Su corta pero intensa filmografía (apenas tres largometrajes y algunos “guiones”), a la que se había dado por destruida hasta su aparición a principios de los noventa (rescatada gracias a las investigaciones de Pablo Pérez y Javier Hernández), se nos revela como una obra sin precedentes y precursora de un cierto cine independiente/amateur, que se desarrolló con fuerza a finales de los sesenta y donde convergen, desde posiciones muy diferentes, una larga lista de autores, hoy la mayoría injustamente olvidados, como Adolfo Arrieta, Pere Portabella, Javier Aguirre, Antonio Padrós, Carles Santos, José María Nunes, Carles Durán, Antonio Artero, Joaquim Jordà, Llorenç Soler, Gonzalo Suarez, Paulino Viota, etc.; que intentaban, desde estas vías alternativas a los circuitos comerciales, hacer frente a la férrea dictadura y la censura cinematográfica. Se trataba, en definitiva, de unir fuerzas en una lucha contra la ideología dominante y represiva, a través de la exploración de nuevos caminos en expresión fílmica, de forma similar a como se estaban desarrollando en otros países en ese momento.
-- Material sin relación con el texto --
/-- The network's epoch at a casting (R322): 0 at the first since the package reset, else one more; a RECAST has advanced
it already. -/
def Network.castEpoch (x : Network) (recast : Bool) : Network :=
  let e := if x.everCast && !recast then x.epoch + 1#3 else x.epoch
  let a := if x.everCast then x.aepoch + 1#3 else x.aepoch
  { x with epoch := e, aepoch := a, everCast := true, open_ := false, openAt := false, stoppedBy := none, held := false, degraded := [],
           switchAt := [], inFlight := [], slow := [], dropPend := [], aclosed := false }

/-- Every partition of the network becomes partly cast. -/
def Dev.enterPartly (d : Dev) (n : NetId) (k : Casting) (im : NetImg) : Dev :=
  (im.parts.foldl (fun d p => d.partly n im k.slot p) ((d.dropSegs n).modNet n (fun x => x.castEpoch k.recast))).bindNet n

/-! ## The partition configuration takes effect (step 3) -/

/-- A receiver as the image gives it. -/
def rcvOf (r : RcvImg) : Rcv := { detach := r.detach, laglim := r.laglim, windowed := r.windowed, part := r.part }

/-- A queue as the image gives it. -/
def queueOf (n : NetId) (streams : List StreamImg) (x : QueueImg) : Queue :=
  { floor := x.floor, cap := x.cap, pmode := x.pmode, pktmax := x.pktmax, nprod := x.nprod, elastic := x.elastic,
    spillBase := x.spillBase, slot := x.slot, net := n, rcvs := x.rcvs.map rcvOf,
    stream := (streams.find? (fun s => s.q == x.q)).map (fun s => (s.addr, s.words)) }

/-- A segment that a lane of the image uses: its one driver enabled (R261), that of an alternate lane when it is used
(R30). -/
def segOf (n : NetId) (g : SegImg) : Seg :=
  { own := true, drv := g.drv, en := if g.alt.isSome then 0#4 else 1#4 <<< g.drv.toNat, stage := g.stage, net := n, q := some g.q, rcv := g.rcv,
    port := g.port }

/-- Queues, segments, region descriptors with LOCK (R402) and logic blocks. -/
def Dev.configure (d : Dev) (n : NetId) (im : NetImg) : Dev :=
  let d1 := im.queues.foldl (fun d x => d.setQueue x.q { queueOf n im.streams x with rsel := (d.queue x.q).rsel }) d
  let d2 := im.segs.foldl (fun d g => d.modPart (partOfSeg g.id) (fun x => { x with segs := tblSet {} x.segs g.id.toNat (segOf n g) })) d1
  let d3 := im.parts.foldl (fun d p => d.modPart p (fun x =>
    { x with regions := ((regionsOf im p).zipIdx).foldl (fun t e => tblSet {} t e.2 e.1) [] })) d2
  im.logic.foldl (fun d l => match (((d.net n).casting.map (fun k => k.place)).getD []).find? (fun e => e.1 == l.core) with
    | none => d
    | some e => d.modCore e.2 (fun k =>
    { k with luts := (l.luts.zipIdx).foldl (fun t e => tblSet 0#16 t e.2 e.1) [], tshift := l.tshift, snoopQ := l.snoopQ,
             snoopKinds := l.snoopKinds, snoopIdx := l.snoopIdx, snoopHigh := l.snoopHigh, patchQ := l.patchQ,
             patchIdx := l.patchIdx, patchHigh := l.patchHigh })) d3

/-- The placed logical IDs enter the map, each a change of it (R36, R37), and clusters without a local spare are recorded (R42). -/
def Dev.mapPlaced (d : Dev) (im : NetImg) (k : Casting) : Dev :=
  let d0 := k.place.foldl (fun d e => d.mapTo e.1 (some e.2)) d
  let d1 := k.place.foldl (fun d e => match coreImgOf im e.1 with
    | some (st, c) => d.enableAlt im.num st c.cluster (clusterOfCore e.2)
    | none => d) d0
  (im.parts.flatMap clustersOfPart).foldl (fun d cl => d.modCluster cl (fun x => { x with noSpare := (d.spareOfCluster k.place cl).isNone })) d1

/-! ## Completion (R311, R313) -/

/-- A placed core holds its record and every chunk that it expects. -/
def Dev.coreComplete (d : Dev) (l : LogicalId) (c : CoreId) : Bool :=
  let k := d.core c
  k.assigned && !k.spare && k.logical == l && k.expect &&& ~~~k.bitmap == 0#81

/-- Placed cores that are incomplete, or that did not answer. -/
def Dev.incompleteOf (d : Dev) (k : Casting) (silent : List CoreId) : List CoreId :=
  (k.place.filter (fun e => !d.coreComplete e.1 e.2 || silent.contains e.2)).map (fun e => e.2)

/-- A reduction starts: each good, non-spare core answers, its own bit set when it is incomplete. -/
def Dev.startReduction (d : Dev) (k : Casting) : Dev :=
  k.place.foldl (fun d e =>
    d.reduceIn e.2 0x14#8 (BitVec.ofNat 20 k.round) (if d.coreComplete e.1 e.2 then 0#2048 else 1#2048 <<< e.2.toNat)) d

/-! ## Steps (Table 8-9) -/

/-- Every section of some kinds that the manifest gives the network has been read. -/
def sectionsDone (s : SetImg) (n : NetId) (k : Casting) (kinds : List Nat) : Bool :=
  s.sections.zipIdx.all (fun e => !(e.1.net == n && kinds.contains e.1.kind.toNat) || k.sectionsRead.contains e.2)

/-- A set with nothing in it. -/
def noSet : SetImg :=
  { setver := 0#32, ownser := 0#32, signer := 0, digest := 0#512, length := 0, lanemask := 0#32, coresreq := 0, clkreq := 0,
    sections := [], nets := [] }

/-- Chunks of a section of 256 bytes (R309), and whether those of a partition configuration or of a program cache have all come. -/
def sectionChunks (x : SectionImg) : Nat := (x.length + 255) / 256
def Dev.delivered (d : Dev) (x : SectionImg) : Bool :=
  match x.kind.toNat with
  | 2 => sectionChunks x ≤ (d.part x.part).cfgChunks.length
  | 5 => sectionChunks x ≤ (d.cluster (x.stage.setWidth 7)).cacheChunks.length
  | _ => true
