/-- CHAIN_PORT_TRAIN (R446, R447). -/
def portTrain (east : Bool) (peer : BitVec 4) (lat : W16) (d : Dev) : Dev :=
  if !d.opticsUp || d.portUp east then d
  else if d.peerId east == some peer then
    d.modIng (fun g =>
      let g1 := (g.setPort east true).setRetry east false
      { g1 with clLat := (portLanes east).foldl (fun t k => tblSet 0#16 t k lat) g1.clLat })
  else (d.modIng (fun g => g.setRetry east true)).raise0 0x8003#16 [BitVec.ofNat 32 (portLane east), 0xFFFF#32]
def execChainPortTrain (east : Bool) (peer : BitVec 4) (lat : W16) (s : State) : Ans := .next { s with dev := portTrain east peer lat s.dev }

/-- CHAIN_TRAIN_RETRY (R446): the untrained port tries again. -/
def execChainTrainRetry (east : Bool) (s : State) : Ans := .next { s with dev := s.dev.modIng (fun g => g.setRetry east false) }

/-- A rejected write of the ING block. -/
def Dev.ingReject (d : Dev) : Dev := d.modIng (fun g => { g with rej := satInc g.rej })

/-- A write of ING_CTRL: POSPORT, and CHNID, whose change retrains both ports and is ignored while a chain channel is cast (R446). -/
def ingCtrl (v : W32) (d : Dev) : Dev :=
  let d1 := d.modIng (fun g => { g with posport := v.extractLsb' 0 16 })
  let id := v.extractLsb' 16 4
  if id == d.ing.chnid then d1
  else if !d.ing.chans.isEmpty then d1.ingReject
  else ((d1.modIng (fun g => { g with chnid := id })).portDown true).portDown false
def execChnidWrite (v : W32) (s : State) : Ans := .next (hostWrite (ingCtrl v) s)

/-- CHAIN_WORD_RECEIVE (R447 to R450): a channel that ends here writes its queue; any other word leaves by the other port.
Assumption 91 (DEDUCED): unsafe. Assumption 92 (DESIGN CHOICE): safe. -/
def chainWord (east : Bool) (chan : BitVec 5) (w : QWord) (fecOk : Bool) (d : Dev) : Dev :=
  if !d.portUp east then d
  else
    let d1 := if fecOk then d else d.countLanes east (fun g => g.clFec) (fun t g => { g with clFec := t }) 1
    match d1.ing.chans.find? (fun c => c.img.chan == chan && c.img.east == east && !c.img.sends) with
    | none =>
      if d1.portUp (!east) then d1.modIng (fun g => { g with forwarded := g.forwarded ++ [(!east, chan, w)] }) else d1
    | some c =>
      let start := fecOk && w.isStart
      if c.broken && !start then d1
      else
        let k := if start then 1 else c.sent + 1
        let ends := k == c.img.frameWords
        let d2 := d1.modIng (fun g => { g with chans := g.chans.map (fun x =>
          if x == c then { x with broken := false, sent := k, inFrame := !ends } else x) })
        d2.write c.img.q 0#10 (if fecOk then w else voidWord (d2.queue c.img.q).lastEpoch w.eor ends)
def execChainWordReceive (east : Bool) (chan : BitVec 5) (w : QWord) (fecOk : Bool) (s : State) : Ans :=
  .next { s with dev := chainWord east chan w fecOk s.dev }

/-! ## The context window (R426, R428, R454) -/

/-- CTX_CFG_WRITE: a second context with the same LANE and UDPPORT is not enabled (R426); a context disabled in a frame leaves its
remaining lines missing (Table 12-4). -/
def ctxCfg (v : W32) (d : Dev) : Dev :=
  let c := d.ing.ctxSel
  let lane : PartId := v.extractLsb' 1 5
  let port : W16 := v.extractLsb' 16 16
  let dup := d.ing.ctxs.any (fun e => e.1 != c.toNat && e.2.en && e.2.lane == lane && e.2.udpport == port)
  let on := v.getLsbD 0 && !dup
  let d1 := if (d.ctx c).en && !on && (d.ctx c).bound then
      d.onCtx c (fun d => let d1 := d.closeBlock c; if (d1.ctx c).begun then d1.endMember c else d1)
    else d
  let d2 := d1.modCtx c (fun x => { x with en := on, lane := lane, srcf := v.getLsbD 6, tssrc := v.getLsbD 7, udpport := port })
  if v.getLsbD 0 && dup then d2.ingReject else d2
def execCtxCfgWrite (v : W32) (s : State) : Ans := .next (hostWrite (ctxCfg v) s)

/-- CTX_BIND_WRITE: only while EN is 0 (R428). -/
def ctxBind (v : W32) (d : Dev) : Dev :=
  let c := d.ing.ctxSel
  if (d.ctx c).en then d.ingReject
  else (d.modCtx c (fun x => { x with net := v.extractLsb' 0 5, grp := v.extractLsb' 5 4, member := v.extractLsb' 9 4 })).bindCtx c
def execCtxBindWrite (v : W32) (s : State) : Ans := .next (hostWrite (ctxBind v) s)

/-! ## CLOSE (R72) -/

/-- The line-scan frame in progress of a group ends: members in it get their missing lines. None when no frame is in progress. -/
def Dev.closeFrameOf (d : Dev) (n : NetId) (g : BitVec 4) : Option Dev :=
  match d.group n g with
  | none => none
  | some x =>
    let cs := d.ctxsOf n g
    match x.live.find? (fun e => cs.any (fun c => (d.ctx c).memFrame == e.1)) with
    | none => none
    | some (f, _) => some ((cs.foldl (fun d c => if (d.ctx c).memFrame == f then d.endMember c else d) d).recheck n g)

end Sys2Proof.Machine
end

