/-- WAITD of a core that is no comparison core: a valid port takes no cycle; an empty one holds it up to the deadline, where the
null tile stands in, REF_NULL is set and one null substitution is counted, at once with a deadline of 0 (R103). A core held at
FRAME counts its held cycles and stays as it is while the port is empty (R100, R101); gating and ungating a held core (R110): the
ungate, in a cycle that can fire, costs two held cycles, as does the end of a WAITD of a gated core. -/
def Obligations.WaitdAndHolds : Prop :=
  (∀ (s : State) (c : CoreId) (p : BitVec 2) (dl : BitVec 20) (z : BitVec 1) (a : BitVec 13),
    s.dev.reached c = some (.waitd p dl z a) → (s.dev.core c).kind ≠ .comparison → (s.dev.core c).zrun < 16 →
    ∃ t, exec (.waitd c) s = .next t ∧ onlyCore c s t ∧
      (s.dev.waitdValid c p.toNat = true →
        (t.dev.core c).pc = nextAddr (s.dev.core c).plen (s.dev.core c).pc ∧ (t.dev.core c).state = .running) ∧
      (s.dev.waitdValid c p.toNat = false → dl = 0#20 →
        (t.dev.core c).pc = nextAddr (s.dev.core c).plen (s.dev.core c).pc ∧ (t.dev.core c).state = .running ∧
        (t.dev.core c).nullTile = true ∧ (t.dev.core c).flags = (s.dev.core c).flags ||| 8#8 ∧
        (t.dev.core c).nullSubs = (s.dev.core c).nullSubs + 1) ∧
      (s.dev.waitdValid c p.toNat = false → dl ≠ 0#20 →
        (t.dev.core c).state = .waitd ∧ (t.dev.core c).waitd = some dl ∧ (t.dev.core c).pc = (s.dev.core c).pc)) ∧
  (∀ (s : State) (c : CoreId) (n : BitVec 20) (p : Nat) (dl : BitVec 20), s.dev.inWaitd c = some (p, dl) →
    (s.dev.core c).kind ≠ .comparison → n.toNat ≤ dl.toNat → s.dev.waitdValid c p = true →
    ∃ t, exec (.waitdPortValid c n) s = .next t ∧ onlyCoreCensus c s t ∧
      t.dev.core c = { s.dev.core c with
        pc := nextAddr (s.dev.core c).plen (s.dev.core c).pc, state := .running, waitd := none, zrun := 0, gated := false,
        holdCyc := satAdd (s.dev.core c).holdCyc (n.toNat + (s.dev.core c).wakeCycles) }) ∧
  (∀ (s : State) (c : CoreId) (p : Nat) (dl : BitVec 20), s.dev.inWaitd c = some (p, dl) →
    (s.dev.core c).kind ≠ .comparison → s.dev.waitdValid c p = false →
    ∃ t, exec (.waitdDeadline c) s = .next t ∧ onlyCoreCensus c s t ∧
      t.dev.core c = { s.dev.core c with
        pc := nextAddr (s.dev.core c).plen (s.dev.core c).pc, state := .running, waitd := none, zrun := 0, gated := false,
        nullTile := true, nullPos := 0, flags := (s.dev.core c).flags ||| 8#8, nullSubs := (s.dev.core c).nullSubs + 1,
        holdCyc := satAdd (s.dev.core c).holdCyc (dl.toNat + (s.dev.core c).wakeCycles) }) ∧
  (∀ (s : State) (c : CoreId) (n : W32) (r : BitVec 4) (i : Nat) (ip : PortIn), s.dev.heldAt c = some (.frame r 0#2) →
    (s.dev.core c).wait = .none → portsOf r = [i] → i < 4 → (s.dev.core c).inPort i = some ip →
    s.dev.peek ip.q ip.rcv = .empty →
    ∃ t, exec (.heldCycleFire c n) s = .next t ∧ onlyCore c s t ∧
      t.dev.core c = { s.dev.core c with holdCyc := satAdd (s.dev.core c).holdCyc n.toNat, state := .held, holdsrc := holdIn i }) ∧
  (∀ (s : State) (c : CoreId) (n : W32) (f : FireOp) (e : Dev), s.dev.heldAt c = some (.fire f) → (s.dev.core c).wait = .none →
    (s.dev.modCore c (fun k => { k with holdCyc := satAdd k.holdCyc n.toNat })).wholeFire c f = some e →
    ∃ t, exec (.heldCycleFire c n) s = .next t ∧ firedTo c f (s.dev.core c).cycCount e s t ∧
      (t.dev.core c).holdCyc = satAdd (s.dev.core c).holdCyc n.toNat) ∧
  (∀ (s : State) (c : CoreId), (s.dev.core c).state = .held ∨ (s.dev.core c).state = .waitd → (s.dev.core c).gateEn = true →
    ∃ t, exec (.stageIdleGate c) s = .next t ∧ onlyCore c s t ∧ t.dev.core c = { s.dev.core c with gated := true }) ∧
  (∀ (s : State) (c : CoreId), (s.dev.core c).gated = true → s.dev.canFire c = true →
    ∃ t, exec (.stageIdleUngate c) s = .next t ∧ onlyCore c s t ∧
      t.dev.core c = { s.dev.core c with gated := false, holdCyc := satAdd (s.dev.core c).holdCyc 2 })

/-- The corrected word is written back in a cycle that leaves its bank free; a word with two upsets is the local-store error that
stops the core at its address (R109, R129). XCFG: written while expert writes are on and no schedule of the core's partition runs;
otherwise ignored and counted in XPT_REJ (R136, R464). -/
def Obligations.LocalStoreAndXcfg : Prop :=
  (∀ (s : State) (c : CoreId) (a : BitVec 13), a ∈ (s.dev.core c).lsFix →
    (s.dev.core c).state = .held ∨ (∀ x ∈ s.dev.nextAddrs c, x % 8 ≠ a.toNat % 8) →
    ∃ t, exec (.lsWriteback c a) s = .next t ∧ onlyCoreCensus c s t ∧
      (tblGet 0 (s.dev.core c).lsErr a.toNat ≠ 2 →
        tblGet 0 (t.dev.core c).lsErr a.toNat = 0 ∧ (t.dev.core c).state = (s.dev.core c).state) ∧
      (tblGet 0 (s.dev.core c).lsErr a.toNat = 2 →
        (t.dev.core c).state = .faulted ∧ (t.dev.core c).fault = .localStore ∧ (t.dev.core c).lsUe = some a) ∧
      (t.dev.core c).lsFix = (s.dev.core c).lsFix.erase a ∧ (t.dev.core c).ls = (s.dev.core c).ls) ∧
  (∀ (s : State) (c : CoreId) (v : W32), hostRuns s → s.dev.expertLive (dieOfCore c) = true →
    ∃ t, exec (.xcfgWrite c v) s = .next t ∧
      (s.dev.xptWen = true → (s.dev.part (partOfCore c)).xcfgOpen = true →
        t.dev.core c = { s.dev.core c with wdogEn := v.getLsbD 0, gateEn := v.getLsbD 1 } ∧ t.dev.xptRej = s.dev.xptRej) ∧
      ((s.dev.xptWen = false ∨ (s.dev.part (partOfCore c)).xcfgOpen = false) →
        t.dev.core c = s.dev.core c ∧ t.dev.xptRej = satInc s.dev.xptRej) ∧
      (∀ x, x ≠ c → t.dev.core x = s.dev.core x) ∧ (∀ a, t.byteAt a = s.byteAt a))

/-! ## Queues -/

/-- A word that a producer writes uses one of its credits in every packet mode (R204, R215); in a plain queue it enters at T, which
moves on by one; at the boundary of a partition that is not live it is absorbed (R46). A credit request of a core port at a queue
in Normal state, at a slotted edge and at a spilling queue: one credit while CAP and the pool, or the stager, allow it, or one
count of QHOLD (R159, R215 to R217, R236). -/
def Obligations.WordsAndCredits : Prop :=
  (∀ (s : State) (q : QueueId) (port : BitVec 10) (w : QWord), s.dev.queueLive q = true →
    (s.dev.queue q).hasCredit port.toNat = true → s.dev.portForced q port = false →
    (((s.dev.queue q).prod port.toNat).dropToMarker = false ∨ w.isStart = true) →
    ∃ t, exec (.queueWrite q port w) s = .next t ∧
      ((t.dev.queue q).prod port.toNat).credits + ((t.dev.queue q).prod port.toNat).scredits + 1 =
        ((s.dev.queue q).prod port.toNat).credits + ((s.dev.queue q).prod port.toNat).scredits ∧
      (t.dev.queue q).wordIdx = (if w.eor then 0 else (s.dev.queue q).wordIdx + 1) ∧
      (∀ x, x ≠ q → t.dev.queue x = s.dev.queue x) ∧ (∀ a, t.byteAt a = s.byteAt a)) ∧
  (∀ (s : State) (q : QueueId) (port : BitVec 10) (w : QWord), s.dev.queueLive q = false →
    ∃ t, exec (.queueWrite q port w) s = .next t ∧ coresQueuesKept s t ∧
      (((s.dev.die (dieOfPart (partOfQueue q))).inReset = false ∧ (s.dev.die (dieOfPart (partOfQueue q))).railOn = true →
        (t.dev.part (partOfQueue q)).absorb = satInc (s.dev.part (partOfQueue q)).absorb))) ∧
  (∀ (s : State) (q : QueueId) (port : BitVec 10) (w : QWord), plainQueue s q →
    0 < ((s.dev.queue q).prod port.toNat).credits → ((s.dev.queue q).prod port.toNat).dropToMarker = false →
    ∃ t, exec (.queueWrite q port w) s = .next t ∧ (t.dev.queue q).tail = (s.dev.queue q).tail + 1#32 ∧
      ((t.dev.queue q).prod port.toNat).credits = ((s.dev.queue q).prod port.toNat).credits - 1 ∧ queueFrame q s t) ∧
  (∀ (s : State) (q : QueueId) (port : BitVec 10), s.dev.queueLive q = true → (s.dev.part (partOfQueue q)).frozen = false →
    s.dev.portForced q port = false → (∀ x ∈ (s.dev.queue q).rcvs, x.detach = false) → s.dev.route.groups = [] →
    (s.dev.net (s.dev.queue q).net).groups = [] →
    ((s.dev.queue q).prod port.toNat).credits + ((s.dev.queue q).prod port.toNat).scredits < 16 →
    ∃ t x y, x = (s.dev.queue q).prod port.toNat ∧ exec (.creditGrant q port 1) s = .next t ∧ onlyQueue q s t ∧
      y = (t.dev.queue q).prod port.toNat ∧
      ((s.dev.queue q).slot = none → (s.dev.queue q).elastic = 0 →
        (s.dev.canTake q 1 = true → y.credits = x.credits + 1 ∧ (t.dev.queue q).qhold = (s.dev.queue q).qhold) ∧
        (s.dev.canTake q 1 = false → y.credits = x.credits ∧ (t.dev.queue q).qhold = satInc (s.dev.queue q).qhold)) ∧
      (∀ sl, (s.dev.queue q).slot = some sl →
        (s.dev.canTake q ((s.dev.queue q).slotNeed sl port.toNat x.credits - (s.dev.queue q).store.length) = true →
          y.credits = x.credits + 1 ∧ (t.dev.queue q).qhold = (s.dev.queue q).qhold) ∧
        (s.dev.canTake q ((s.dev.queue q).slotNeed sl port.toNat x.credits - (s.dev.queue q).store.length) = false →
          y.credits = x.credits ∧ (t.dev.queue q).qhold = satInc (s.dev.queue q).qhold)) ∧
      ((s.dev.queue q).slot = none → (s.dev.queue q).elastic ≠ 0 → (s.dev.queue q).spilling = true →
        ((s.dev.queue q).stagerRoom 1 = true → y.scredits = x.scredits + 1 ∧ y.credits = x.credits) ∧
        ((s.dev.queue q).stagerRoom 1 = false → y = x ∧ (t.dev.queue q).qhold = satInc (s.dev.queue q).qhold)))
Es en ese contexto de finales de los 60 – de fervor revolucionario impregnado del espíritu de (lo que se llamó) Mayo del 68 – donde hace su aparición cinematográfica Antonio Maenza. El lobby contra el cordero (1967-68), su opera prima, se propone como un film verdaderamente revolucionario en el sentido más amplio del término (no sólo ideológico sino también formal).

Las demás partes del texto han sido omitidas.